Грейс
Эта мысль крепко засела у меня в мозгу. Может, я знала его под другим именем? Моя жизнь после академии не была богата на знакомство вне профессиональной сфере, и чем ближе к настоящему, тем меньше. Значит, мы сталкивались с ним в студенческие годы? Мне случалось бывать на разных вечеринках. Но завсегдатаем и знатоком всей этой кухни у нас была Ребекка. Сложно представить, что нашей среде было какое-то восходящее дарование, а Бекки о нём не знала. И теперь она бы не преминула отметить: «А ведь я помню концерты Криса Хогера тех времён, когда он и Крисом Хогером-то не был!». Но она молчала.
Значит, не то.
Я прошла мимо комнаты Криса, но там было тихо. Видимо, голубки перешли от слов к делу. Если опять будут стонать на весь дом, спрячусь в ванной и закрою глаза!

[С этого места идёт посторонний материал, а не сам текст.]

/-- R196 to R200: MMA completes when its checks pass: it joins the engine's work with the operand A that the latch or the registers hold, the latch
keeps or drops that operand as MD's bit 0 says, and the engine's completion is due. No register, tile or memory byte changes yet. R198, R202, R203: a
word over a tile that some lane executes raises ILLEGAL_OP where it carries a guard, where its fields are not those that its form admits, and, for
MMA, where the reservation is not live or holds another format, or a full latch holds another operand; then ILLEGAL_CONVERGENCE (0x03) with TINFO 4
where a lane of the group is not active. MMA then raises OBUF_BOUNDS (0x15) where the block passes the reservation's bounds, and ILLEGAL_OP where VC
cannot carry the scales of the block, or a table that it uses has never been loaded. It has no other effect; that the traps have TLANE 0 is the
model's choice (notes/assumptions/128). -/
def Obligations.MmaIssues : Prop :=
  (∀ (i : Instr) (K : Nat) (r : Reservation) (l : Latch) (w : LaneWord) (x : LaneCtx) (s : State), (i = .mma w ∨ i = .mmaKreg w) →
    MatrixReady i w x s → MmaReady w x K r l s →
    ∃ (t : State) (X : Group) (m : Mma), exec i s = .next t ∧ t.group? x.c.team x.c.grp = some X ∧ X.mmas = x.G.mmas ++ [m]
      ∧ m.tile = w.vd.toNat ∧ m.o = w.vb.toNat ∧ m.ta = w.ty.toNat ∧ (m.cb, m.ks) = mmaBlock x w ∧ m.aregs = l.aregs ∧ m.scales = l.scales
      ∧ m.fenced = false ∧ X.latch = (if natBit w.md.toNat 0 then some l else none) ∧ X.lanes = x.G.lanes ∧ X.tiles = x.G.tiles
      ∧ X.regs = x.G.regs ∧ X.ric = x.G.ric + 1 ∧ t.mem = s.mem ∧ t.hostMem = s.hostMem
      ∧ t.agenda = s.agenda ++ [.event (.mmaComplete x.c.team x.c.grp m.id)])
  ∧ (∀ (i : Instr) (f : Form) (K : Nat) (r : Reservation) (w : LaneWord) (x : LaneCtx) (s : State),
    s.cur = some x.c → s.team? x.c.team = some x.T → s.group? x.c.team x.c.grp = some x.G → s.launchOf? x.c.team = some x.L →
    x.parts = (x.G.active.filter fun j => (x.G.lane j).passes w.guard.toNat w.neg) → x.parts ≠ [] → w.guardOk = true → laneForm 64 i = some (f, w) →
    let mma : Bool := decide (i = .mma w ∨ i = .mmaKreg w)
    let tiled : Prop := mma = true ∨ i = .mzero w ∨ i = .mstRnd w ∨ i = .mstRaw w ∨ i = .mstAdd w
    let fits : Prop := (∃ v, x.T.live? w.vb.toNat = some v ∧ fld v.record 4 1 = w.bits 28 24)
      ∧ ∀ l, x.G.latch = some l → l.va = w.va.toNat ∧ l.ty = w.ty.toNat ∧ l.ct = mmaTable w
    let legal : Prop := w.guard = 127 ∧ f.legal w x.L.vregs x.L.aregs x.L.tiles = true ∧ (mma = true → fits)
    let whole : Prop := x.G.active.length = x.G.lanes.length
    let inside : Prop := 32 * (mmaBlock x w).1 + 32 ≤ fld r.record 16 4 ∧ K * (mmaBlock x w).2 + K ≤ fld r.record 20 4
    let blocks := (K + blockLen (fld r.record 5 1) - 1) / blockLen (fld r.record 5 1)
    let wide : Prop := quantA w.ty.toNat = true ∧ fld r.record 6 1 = 1 ∧ 4 < blocks
    let empty : Prop := ∃ n, (mmaTable w = some n ∨ recordTable r.record = some n) ∧ ∀ y t, s.cores[x.T.core]? = some y → y.tables[n]? ≠ some (some t)
    (tiled → ¬legal → exec i s = .next (s.takeTrap { cause := 0x01 }))
    ∧ (tiled → legal → ¬whole → exec i s = .next (s.takeTrap { cause := 0x03, tinfo := 4 }))
    ∧ (mma = true → legal → whole → mmaK w.ty.toNat (w.bits 28 24) = some K → x.T.live? w.vb.toNat = some r →
      (¬inside → exec i s = .next (s.takeTrap { cause := 0x15 }))
      ∧ (inside → (wide ∨ empty) → exec i s = .next (s.takeTrap { cause := 0x01 }))))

…Не в детстве же, в самом деле, мы с ним познакомились?!
Я открыла дверь в свою комнату, и перед глазами, как по мановению волшебной палочки, всплыла давно забытая картинка. Школьное крыльцо. Мальчишка из параллельного класса, сложив руки на груди, упрямо выпячивает подбородок.

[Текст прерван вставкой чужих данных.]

-- ==== Sys2Proof/Laws/State.lean ====
section
/-! SUPPORT. What each record update of the state leaves in each field, and how reads of the records see it. -/

namespace Sys2Proof.Laws

open Machine

/-! ### Fields -/

@[simp] theorem modTeam_cur (s : State) (t : Nat) (f : Team → Team) : (s.modTeam t f).cur = s.cur := rfl
@[simp] theorem modTeam_agenda (s : State) (t : Nat) (f : Team → Team) : (s.modTeam t f).agenda = s.agenda := rfl
@[simp] theorem modTeam_free (s : State) (t : Nat) (f : Team → Team) : (s.modTeam t f).free = s.free := rfl
@[simp] theorem modTeam_tick (s : State) (t : Nat) (f : Team → Team) : (s.modTeam t f).tick = s.tick := rfl
@[simp] theorem modTeam_mem (s : State) (t : Nat) (f : Team → Team) : (s.modTeam t f).mem = s.mem := rfl
@[simp] theorem modTeam_hostMem (s : State) (t : Nat) (f : Team → Team) : (s.modTeam t f).hostMem = s.hostMem := rfl
@[simp] theorem modTeam_poison (s : State) (t : Nat) (f : Team → Team) : (s.modTeam t f).poison = s.poison := rfl
@[simp] theorem modTeam_upsets (s : State) (t : Nat) (f : Team → Team) : (s.modTeam t f).upsets = s.upsets := rfl
@[simp] theorem modTeam_partials (s : State) (t : Nat) (f : Team → Team) : (s.modTeam t f).partials = s.partials := rfl
@[simp] theorem modTeam_apart (s : State) (t : Nat) (f : Team → Team) : (s.modTeam t f).apart = s.apart := rfl
@[simp] theorem modTeam_contexts (s : State) (t : Nat) (f : Team → Team) : (s.modTeam t f).contexts = s.contexts := rfl
@[simp] theorem modTeam_launches (s : State) (t : Nat) (f : Team → Team) : (s.modTeam t f).launches = s.launches := rfl
@[simp] theorem modTeam_teams (s : State) (t : Nat) (f : Team → Team) : (s.modTeam t f).teams = modifyAt f t s.teams := rfl
@[simp] theorem modTeam_cores (s : State) (t : Nat) (f : Team → Team) : (s.modTeam t f).cores = s.cores := rfl
@[simp] theorem modTeam_quads (s : State) (t : Nat) (f : Team → Team) : (s.modTeam t f).quads = s.quads := rfl
@[simp] theorem modTeam_l2 (s : State) (t : Nat) (f : Team → Team) : (s.modTeam t f).l2 = s.l2 := rfl
@[simp] theorem modTeam_dome (s : State) (t : Nat) (f : Team → Team) : (s.modTeam t f).dome = s.dome := rfl
@[simp] theorem modTeam_plat (s : State) (t : Nat) (f : Team → Team) : (s.modTeam t f).plat = s.plat := rfl
@[simp] theorem modTeam_remotes (s : State) (t : Nat) (f : Team → Team) : (s.modTeam t f).remotes = s.remotes := rfl
@[simp] theorem modTeam_nextId (s : State) (t : Nat) (f : Team → Team) : (s.modTeam t f).nextId = s.nextId := rfl
@[simp] theorem modTeam_outbox (s : State) (t : Nat) (f : Team → Team) : (s.modTeam t f).outbox = s.outbox := rfl

@[simp] theorem modGroup_cur (s : State) (t g : Nat) (f : Group → Group) : (s.modGroup t g f).cur = s.cur := rfl
@[simp] theorem modGroup_agenda (s : State) (t g : Nat) (f : Group → Group) : (s.modGroup t g f).agenda = s.agenda := rfl
@[simp] theorem modGroup_free (s : State) (t g : Nat) (f : Group → Group) : (s.modGroup t g f).free = s.free := rfl
@[simp] theorem modGroup_tick (s : State) (t g : Nat) (f : Group → Group) : (s.modGroup t g f).tick = s.tick := rfl
@[simp] theorem modGroup_mem (s : State) (t g : Nat) (f : Group → Group) : (s.modGroup t g f).mem = s.mem := rfl
@[simp] theorem modGroup_hostMem (s : State) (t g : Nat) (f : Group → Group) : (s.modGroup t g f).hostMem = s.hostMem := rfl
@[simp] theorem modGroup_poison (s : State) (t g : Nat) (f : Group → Group) : (s.modGroup t g f).poison = s.poison := rfl
@[simp] theorem modGroup_upsets (s : State) (t g : Nat) (f : Group → Group) : (s.modGroup t g f).upsets = s.upsets := rfl
@[simp] theorem modGroup_partials (s : State) (t g : Nat) (f : Group → Group) : (s.modGroup t g f).partials = s.partials := rfl
@[simp] theorem modGroup_apart (s : State) (t g : Nat) (f : Group → Group) : (s.modGroup t g f).apart = s.apart := rfl
@[simp] theorem modGroup_contexts (s : State) (t g : Nat) (f : Group → Group) : (s.modGroup t g f).contexts = s.contexts := rfl
@[simp] theorem modGroup_launches (s : State) (t g : Nat) (f : Group → Group) : (s.modGroup t g f).launches = s.launches := rfl
@[simp] theorem modGroup_teams (s : State) (t g : Nat) (f : Group → Group) : (s.modGroup t g f).teams = modifyAt (fun T => { T with groups := modifyAt f g T.groups }) t s.teams := rfl
@[simp] theorem modGroup_cores (s : State) (t g : Nat) (f : Group → Group) : (s.modGroup t g f).cores = s.cores := rfl
@[simp] theorem modGroup_quads (s : State) (t g : Nat) (f : Group → Group) : (s.modGroup t g f).quads = s.quads := rfl
@[simp] theorem modGroup_l2 (s : State) (t g : Nat) (f : Group → Group) : (s.modGroup t g f).l2 = s.l2 := rfl
@[simp] theorem modGroup_dome (s : State) (t g : Nat) (f : Group → Group) : (s.modGroup t g f).dome = s.dome := rfl
@[simp] theorem modGroup_plat (s : State) (t g : Nat) (f : Group → Group) : (s.modGroup t g f).plat = s.plat := rfl
@[simp] theorem modGroup_remotes (s : State) (t g : Nat) (f : Group → Group) : (s.modGroup t g f).remotes = s.remotes := rfl
@[simp] theorem modGroup_nextId (s : State) (t g : Nat) (f : Group → Group) : (s.modGroup t g f).nextId = s.nextId := rfl
@[simp] theorem modGroup_outbox (s : State) (t g : Nat) (f : Group → Group) : (s.modGroup t g f).outbox = s.outbox := rfl

@[simp] theorem modCore_cur (s : State) (c : Nat) (f : Machine.Core → Machine.Core) : (s.modCore c f).cur = s.cur := rfl
@[simp] theorem modCore_agenda (s : State) (c : Nat) (f : Machine.Core → Machine.Core) : (s.modCore c f).agenda = s.agenda := rfl
@[simp] theorem modCore_free (s : State) (c : Nat) (f : Machine.Core → Machine.Core) : (s.modCore c f).free = s.free := rfl
@[simp] theorem modCore_tick (s : State) (c : Nat) (f : Machine.Core → Machine.Core) : (s.modCore c f).tick = s.tick := rfl
@[simp] theorem modCore_mem (s : State) (c : Nat) (f : Machine.Core → Machine.Core) : (s.modCore c f).mem = s.mem := rfl
@[simp] theorem modCore_hostMem (s : State) (c : Nat) (f : Machine.Core → Machine.Core) : (s.modCore c f).hostMem = s.hostMem := rfl
@[simp] theorem modCore_poison (s : State) (c : Nat) (f : Machine.Core → Machine.Core) : (s.modCore c f).poison = s.poison := rfl
@[simp] theorem modCore_upsets (s : State) (c : Nat) (f : Machine.Core → Machine.Core) : (s.modCore c f).upsets = s.upsets := rfl
@[simp] theorem modCore_partials (s : State) (c : Nat) (f : Machine.Core → Machine.Core) : (s.modCore c f).partials = s.partials := rfl
@[simp] theorem modCore_apart (s : State) (c : Nat) (f : Machine.Core → Machine.Core) : (s.modCore c f).apart = s.apart := rfl
@[simp] theorem modCore_contexts (s : State) (c : Nat) (f : Machine.Core → Machine.Core) : (s.modCore c f).contexts = s.contexts := rfl
@[simp] theorem modCore_launches (s : State) (c : Nat) (f : Machine.Core → Machine.Core) : (s.modCore c f).launches = s.launches := rfl
@[simp] theorem modCore_teams (s : State) (c : Nat) (f : Machine.Core → Machine.Core) : (s.modCore c f).teams = s.teams := rfl
@[simp] theorem modCore_cores (s : State) (c : Nat) (f : Machine.Core → Machine.Core) : (s.modCore c f).cores = modifyAt f c s.cores := rfl
@[simp] theorem modCore_quads (s : State) (c : Nat) (f : Machine.Core → Machine.Core) : (s.modCore c f).quads = s.quads := rfl
@[simp] theorem modCore_l2 (s : State) (c : Nat) (f : Machine.Core → Machine.Core) : (s.modCore c f).l2 = s.l2 := rfl
@[simp] theorem modCore_dome (s : State) (c : Nat) (f : Machine.Core → Machine.Core) : (s.modCore c f).dome = s.dome := rfl
@[simp] theorem modCore_plat (s : State) (c : Nat) (f : Machine.Core → Machine.Core) : (s.modCore c f).plat = s.plat := rfl
@[simp] theorem modCore_remotes (s : State) (c : Nat) (f : Machine.Core → Machine.Core) : (s.modCore c f).remotes = s.remotes := rfl
@[simp] theorem modCore_nextId (s : State) (c : Nat) (f : Machine.Core → Machine.Core) : (s.modCore c f).nextId = s.nextId := rfl
@[simp] theorem modCore_outbox (s : State) (c : Nat) (f : Machine.Core → Machine.Core) : (s.modCore c f).outbox = s.outbox := rfl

Вот почему этот жест казался мне таким знакомым!
Потрясённая открытием, я осторожно прикрыла входную дверь и встала в прихожей как громом поражённая.
Из коридора было слышно, как хлопнула соседняя дверь. Очень хотелось выглянуть и спросить у репортёрши: «Что, Розалинда, час со звездой пролетел незаметно? Прямо промелькнул?».

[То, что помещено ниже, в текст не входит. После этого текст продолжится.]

-- ==== Sys2Proof/Laws/Exec.lean ====
section
/-! SUPPORT. What `exec` calls for each instruction. -/

namespace Sys2Proof.Laws

open Machine
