theorem formed_enterHandler (t g : Nat) (h : Formed s) : Formed (s.enterHandler t g) := by
  unfold State.enterHandler
  grind [formed_modTeam, formed_modGroup]

theorem formed_closeTrap (t : Nat) (h : Formed s) : Formed (s.closeTrap t) := by
  unfold State.closeTrap
  grind [formed_dropCmd, formed_discardLost]

theorem formed_rouse (t : Nat) (h : Formed s) : Formed (s.rouse t) := by
  unfold State.rouse
  grind [formed_mk]

theorem formed_returnFromTrap (t : Nat) (h : Formed s) : Formed (s.returnFromTrap t) := by
  unfold State.returnFromTrap
  grind [formed_closeTrap, formed_killGroup, formed_discardHeld, formed_modGroup, formed_dropFaulted, formed_enterHandler, formed_settleTeam,
      formed_modTeam, formed_rouse, formed_foldl]

theorem formed_unstall (c : Cur) (h : Formed s) : Formed (s.unstall c) := by
  unfold State.unstall
  grind [formed_modTeam, formed_modGroup]

theorem forms_doneScalar (n : Nat) (r : ScalarRegs) : Forms (doneScalar n r) := by
  unfold doneScalar
  grind [forms_upd, formed_retireScalar, forms_bind]

theorem forms_notInHandler : Forms notInHandler := by
  unfold notInHandler
  grind [forms_inHandler, forms_trap, forms_bind, forms_pure]

theorem forms_onlyInHandler : Forms onlyInHandler := by
  unfold onlyInHandler
  grind [forms_inHandler, forms_trap, forms_bind, forms_pure]

/-! ### Machine/Xlate -/

theorem formed_l2Access (pa len cls : Nat) (host write : Bool) (h : Formed s) : Formed (s.l2Access pa len cls host write) :=
  (kept_l2Access ..).formed h

theorem formed_writeBack (ls : List (Nat × L1Line)) (h : Formed s) : Formed (s.writeBack ls) :=
  (kept_writeBack ..).formed h

theorem formed_askBack (line : Nat) (h : Formed s) : Formed (s.askBack line) :=
  (kept_askBack ..).formed h

theorem formed_writePart (p : Part) (b : List Byte) (stamp : Nat) (h : Formed s) : Formed (s.writePart p b stamp) :=
  (settles_writePart ..).formed h

theorem formed_recall (leaf pa bits : Nat) (h : Formed s) : Formed (s.recall leaf pa bits) :=
  (kept_recall ..).formed h

theorem formed_combine (sel : Partial → Bool) (h : Formed s) : Formed (s.combine sel) :=
  (kept_combine ..).formed h

theorem formed_makeRoom (core : Nat) (host : Bool) (line : Nat) (h : Formed s) : Formed (s.makeRoom core host line) := by
  unfold State.makeRoom
  grind [formed_combine, formed_modCore, formed_writeBack]

theorem formed_addPartial (core : Nat) (host : Bool) (pa kind cls : Nat) (key : Option Nat) (zero : List Byte) (f : List Byte → List Byte)
    (h : Formed s) :
    Formed (s.addPartial core host pa kind cls key zero f) := by
  unfold State.addPartial
  grind [formed_modCore, formed_makeRoom, formed_mk]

А нечего лезть на чужой шесток!
…Как же его звали? Прозвище у него ещё было смешное… Крыс? Хомяк? Суслик? Нет, Фуфлик!
Он всегда казался мне странным. Даже ненормальным. Рядом с ним было неуютно. Он вызывал какие-то сложные чувства, смесь неловкости, тревоги, неуверенности, и я старалась держаться от него подальше.
Над ним смеялись за слабый дар, с которым мальчишке никак не удавалось совладать, и длинные, как у девчонки волосы. Ему делали замечания, но парень упорно отказывался стричься и вести себя, как все. Он был мелким, слабеньким и болезненным. Только в выпускном классе неожиданно вытянулся и стал длинным и тощим. Но тогда он умудрился снова стать всеобщим посмешищем: отрылось его нелепое увлечение музыкой.
Картинка из прошлого никак не хотела накладываться на образ звезды: ухоженного, повзрослевшего, сильного и уверенного в себе мужчины. Впрочем, он и тогда был уверенным в себе. Это же нужно было до такого додуматься: пригласить меня на выпускной!
Сомневаюсь, что кто-то из девочек вообще пошел бы с ним. А он нацелился на меня, что вообще было смешно!
Правда, теперь таковым не казалось.
Скорее всего, он узнал меня с самого начала. Потому спрашивал на собеседовании, как у меня с памятью. Представляю, как он смеялся в душе! И как развлекался, придумывая мне наряд – карикатуру на школьную форму.
Я должна была догадаться. Это же бы намёк! И потом он неоднократно намекал, что мы с ним «будто всю жизнь друг друга знаем».
Чего он добивался?
Хотел отомстить?
Конечно, мы вели себя жестоко. И я тоже, хотя никогда не была зачинщицей травли.
Но мы же были детьми!
А он отказывался быть таким, как все нормальные люди!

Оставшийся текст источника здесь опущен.